-- ==== Sys2Proof/Machine/InputEvents.lean ====
section
/-! DEFINITION. The events of the Measurement Inputs (chapter 3): conversions, wheel edges and speeds, wires, and the
standstill measurement. -/
namespace Sys2Proof.Machine

/-! ### Analog inputs -/

/-- R50: the converted value of a reading. -/
def convertedValue (i : AnalogId) (mv : Nat) : Int :=
  if i = .lat then clampInt (-2000) 2000 ((mv : Int) - 2500)
  else clampInt 0 1000 (Int.tdiv (((mv : Int) - 500) * 1000) 4000)

/-- R50: whether a reading is in band. -/
def inBandReading (i : AnalogId) (mv : Nat) : Bool :=
  if i = .lat then decide (300 ≤ mv) && decide (mv ≤ 4700) else decide (250 ≤ mv) && decide (mv ≤ 4750)

/-- R51: the mean of a window, truncated towards zero. -/
def windowMean (l : List Int) : Int := Int.tdiv l.sum 4

/-- R51: an in-band value is taken by an input that is not VALID. -/
def AnalogInput.counted (x : AnalogInput) (v : Int) : AnalogInput :=
  let window := x.window ++ [v]
  if x.count + 1 = 4 then { window := window, average := some (windowMean window), validity := .valid, count := 4 }
  else { x with window := window, count := x.count + 1 }

/-- R51: an in-band value is taken by a VALID input. -/
def AnalogInput.averaged (x : AnalogInput) (v : Int) : AnalogInput :=
  let window := x.window.tail ++ [v]
  { x with window := window, average := some (windowMean window) }

/-- R51: one conversion is taken. -/
def AnalogInput.taken (x : AnalogInput) (v : Int) (inBand : Bool) : AnalogInput :=
  if inBand then
    match x.validity with
    | .starting => x.counted v
    | .valid => x.averaged v
    | .invalid => x.counted v
  else { x with window := [], count := 0, validity := .invalid }

/-- R52: the events an input offers. A became-invalid event carries the moment from which the invalidity is measured. -/
inductive AnalogEvent where
  | newAverage (v : Int)
  | becameValid (v : Int)
  | becameInvalid (since : Nat)
  | silent
deriving DecidableEq, Repr

/-- R52: the event between two states of an input: an input that fails from STARTING is measured from power-on. -/
def State.eventOf (s : State) (before after : AnalogInput) : AnalogEvent :=
  match before.validity, after.validity with
  | .valid, .valid => .newAverage (after.average.getD 0)
  | .starting, .valid => .becameValid (after.average.getD 0)
  | .invalid, .valid => .becameValid (after.average.getD 0)
  | .valid, .invalid => .becameInvalid s.now
  | .starting, .invalid => .becameInvalid s.startedAt
  | .invalid, .invalid => .silent
  | _, .starting => .silent

/-- R91, R122: CTL's events. -/
def State.controlEvent (s : State) : AnalogEvent → State
  | .newAverage v => s.takeControl v.toNat
  | .becameValid v => (s.setChannels { s.channels with controlSince := none }).takeControl v.toNat
  | .becameInvalid t => (s.setChannels { s.channels with controlSince := some t }).retireEntry .pneumatic
  | .silent => s

/-- R92: SUP's events. -/
def State.supplyEvent (s : State) : AnalogEvent → State
  | .newAverage v => s.takeSupply v.toNat
  | .becameValid v => s.takeSupply v.toNat
  | .becameInvalid _ => s.retireEntry .emergency
  | .silent => s

/-- R114, R122: the events of a channel's delivered input. -/
def State.deliveredEvent (s : State) (c : ChannelId) : AnalogEvent → State
  | .newAverage v => s.takeDelivered c v.toNat
  | .becameValid v => (s.setChannel c { s.channel c with deliveredSince := none }).takeDelivered c v.toNat
  | .becameInvalid t => s.setChannel c { s.channel c with deliveredSince := some t }
  | .silent => s

/-- R68, R72: the events of a group's bellows input. -/
def State.bellowsEvent (s : State) (g : GroupId) : AnalogEvent → State
  | .newAverage _ => s.formLoad g
  | .becameValid _ => s.bellowsValid g
  | .becameInvalid t => s.bellowsInvalid g t
  | .silent => s

/-- R133, R134, R139: the events of LAT. The STU's validity of LAT follows first, and a unit that a became-valid event
arms takes the carried average in the same event (R52). -/
def State.lateralEvent (s : State) : AnalogEvent → State
  | .newAverage v => s.followStability.takeLateral v
  | .becameValid v => s.followStability.arm.takeLateral v
  | .becameInvalid _ => s
  | .silent => s

/-- R52: an in-use input's event is taken by its consuming units. -/
def State.analogEvent (s : State) (i : AnalogId) (e : AnalogEvent) : State :=
  match i with
  | .ctl => s.controlEvent e
  | .sup => s.supplyEvent e
  | .dl => s.deliveredEvent .chL e
  | .dr => s.deliveredEvent .chR e
  | .dx => s.deliveredEvent .chX e
  | .b1 => s.bellowsEvent .g1 e
  | .b2 => s.bellowsEvent .g2 e
  | .lat => s.lateralEvent e

/-- R50 to R52: one conversion of an input. -/
def State.convert (s : State) (i : AnalogId) (mv : Nat) : State :=
  let after := (s.analog i).taken (convertedValue i mv) (inBandReading i mv)
  let t := s.setAnalog i after
  if t.analogInUse i then (t.analogEvent i (s.eventOf (s.analog i) after)).settle else t

/-- R51: a conversion. -/
def execConversion (dt : Nat) (input : AnalogId) (millivolts : Nat) (s : State) : Host.Outcome State Fault Refusal :=
  .next (s.live dt fun s => s.convert input millivolts)

/-! ### Wheel inputs -/

/-- R56, R57: the speed of a wheel whose ring turns one tooth in `t` microseconds, truncated. -/
def toothSpeed (circumference teeth t : Nat) : Nat := circumference * 36000 / (teeth * t)

/-- R84: the lift faults of the axles that name a wheel input. -/
def State.judgeWheelFaults (s : State) (w : WheelId) : State :=
  AxleId.list.foldl
    (fun t a =>
      if decide ((t.axle a).layout.left = some w) || decide ((t.axle a).layout.right = some w) then t.judgeLiftFault a
      else t) s

/-- R59, R60, R84: a wheel input changes; a change of its speed or validity is an event for the units that read it. -/
def State.wheelEvent (s : State) (w : WheelId) (x : WheelInput) : State :=
  let t := s.setWheel w x
  if x.speed = (s.wheel w).speed ∧ x.valid = (s.wheel w).valid then t else (t.judgeWheelFaults w).settle

/-- R56: a rising edge. -/
def State.edge (s : State) (w : WheelId) : State :=
  let x := s.wheel w
  if x.valid then
    match x.lastEdge with
    | none => s.setWheel w { x with lastEdge := some s.now }
    | some e =>
      if s.now - e < 200 then s
      else
        s.wheelEvent w { x with
          lastEdge := some s.now
          speed := min 1500 (toothSpeed s.settings.circumference s.settings.teeth (s.now - e)) }
  else s

/-- R56: an edge on a wheel input. -/
def execWheelEdge (dt : Nat) (wheel : WheelId) (s : State) : Host.Outcome State Fault Refusal :=
  .next (s.live dt fun s => s.edge wheel)

/-- R57: the speed falls to what the gap since the last edge allows. In the very microsecond of the edge, where the
quotient is not defined, it stays (DESIGN CHOICE, notes 39). -/
def State.decay (s : State) (w : WheelId) : State :=
  let x := s.wheel w
  match x.valid, x.lastEdge with
  | true, some e =>
    if s.now ≤ e then s
    else
      s.wheelEvent w { x with
        speed := min x.speed (toothSpeed s.settings.circumference s.settings.teeth (s.now - e)) }
  | _, _ => s

/-- R57: the 10 ms decay of a wheel input. -/
def execSpeedDecay (dt : Nat) (wheel : WheelId) (s : State) : Host.Outcome State Fault Refusal :=
  .next (s.live dt fun s => s.decay wheel)

/-- R57: 1000 ms without an edge: speed 0, no last edge. -/
def State.stopWheel (s : State) (w : WheelId) : State :=
  let x := s.wheel w
  if x.valid && s.reached x.lastEdge (millis 1000) then s.wheelEvent w { x with lastEdge := none, speed := 0 } else s

/-- R57: a wheel input stops. -/
def execWheelStop (dt : Nat) (wheel : WheelId) (s : State) : Host.Outcome State Fault Refusal :=
  .next (s.live dt fun s => s.stopWheel wheel)

/-- R58: the monitor current finds the wiring BROKEN or SOUND; a change starts its measurement. -/
def execWireStateChange (dt : Nat) (wheel : WheelId) (sound : Bool) (s : State) : Host.Outcome State Fault Refusal :=
  .next (s.live dt fun s =>
    if sound = (s.wheel wheel).sound then s
    else s.setWheel wheel { s.wheel wheel with sound := sound, wireSince := s.now })

/-- R58: a wire BROKEN for 20 ms makes a VALID input INVALID. -/
def State.loseWheel (s : State) (w : WheelId) : State :=
  let x := s.wheel w
  if x.valid && !x.sound && decide (x.wireSince + millis 20 ≤ s.now) then
    s.wheelEvent w { x with valid := false, speed := 0, lastEdge := none }
  else s

/-- R58: a wheel input becomes INVALID. -/
def execWheelInputInvalid (dt : Nat) (wheel : WheelId) (s : State) : Host.Outcome State Fault Refusal :=
  .next (s.live dt fun s => s.loseWheel wheel)

/-- R58: a wire SOUND for 500 ms makes an INVALID input VALID. -/
def State.regainWheel (s : State) (w : WheelId) : State :=
  let x := s.wheel w
  if !x.valid && x.sound && decide (x.wireSince + millis 500 ≤ s.now) then
    s.wheelEvent w { x with valid := true, speed := 0, lastEdge := none }
  else s

/-- R58: a wheel input becomes VALID. -/
def execWheelInputValid (dt : Nat) (wheel : WheelId) (s : State) : Host.Outcome State Fault Refusal :=
  .next (s.live dt fun s => s.regainWheel wheel)

/-- R61: a reference speed below 5 for 2 s: STANDSTILL. -/
def State.standStill (s : State) : State :=
  if s.inputs.motion = .rolling ∧ s.inputs.reference < 5 ∧ s.reached s.inputs.belowSince (seconds 2) then
    ((s.setInputs { s.inputs with belowSince := none }).enterMotion .standstill).settle
  else s

/-- R61: the end of the standstill measurement. -/
def execStandstillMeasurement (dt : Nat) (s : State) : Host.Outcome State Fault Refusal :=
  .next (s.live dt State.standStill)

end Sys2Proof.Machine
end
....
Would you retype the lines above from the one with "s.convert input millivolts)" down to the one with "s => s.edge wheel)", word for word, both ends included and no other lines?

- _Exercise answer_
  .next (s.live dt fun s => s.convert input millivolts)

/-! ### Wheel inputs -/

/-- R56, R57: the speed of a wheel whose ring turns one tooth in `t` microseconds, truncated. -/
def toothSpeed (circumference teeth t : Nat) : Nat := circumference * 36000 / (teeth * t)

/-- R84: the lift faults of the axles that name a wheel input. -/
def State.judgeWheelFaults (s : State) (w : WheelId) : State :=
  AxleId.list.foldl
    (fun t a =>
      if decide ((t.axle a).layout.left = some w) || decide ((t.axle a).layout.right = some w) then t.judgeLiftFault a
      else t) s

/-- R59, R60, R84: a wheel input changes; a change of its speed or validity is an event for the units that read it. -/
def State.wheelEvent (s : State) (w : WheelId) (x : WheelInput) : State :=
  let t := s.setWheel w x
  if x.speed = (s.wheel w).speed ∧ x.valid = (s.wheel w).valid then t else (t.judgeWheelFaults w).settle

/-- R56: a rising edge. -/
def State.edge (s : State) (w : WheelId) : State :=
  let x := s.wheel w
  if x.valid then
    match x.lastEdge with
    | none => s.setWheel w { x with lastEdge := some s.now }
    | some e =>
      if s.now - e < 200 then s
      else
        s.wheelEvent w { x with
          lastEdge := some s.now
          speed := min 1500 (toothSpeed s.settings.circumference s.settings.teeth (s.now - e)) }
  else s

/-- R56: an edge on a wheel input. -/
def execWheelEdge (dt : Nat) (wheel : WheelId) (s : State) : Host.Outcome State Fault Refusal :=
  .next (s.live dt fun s => s.edge wheel)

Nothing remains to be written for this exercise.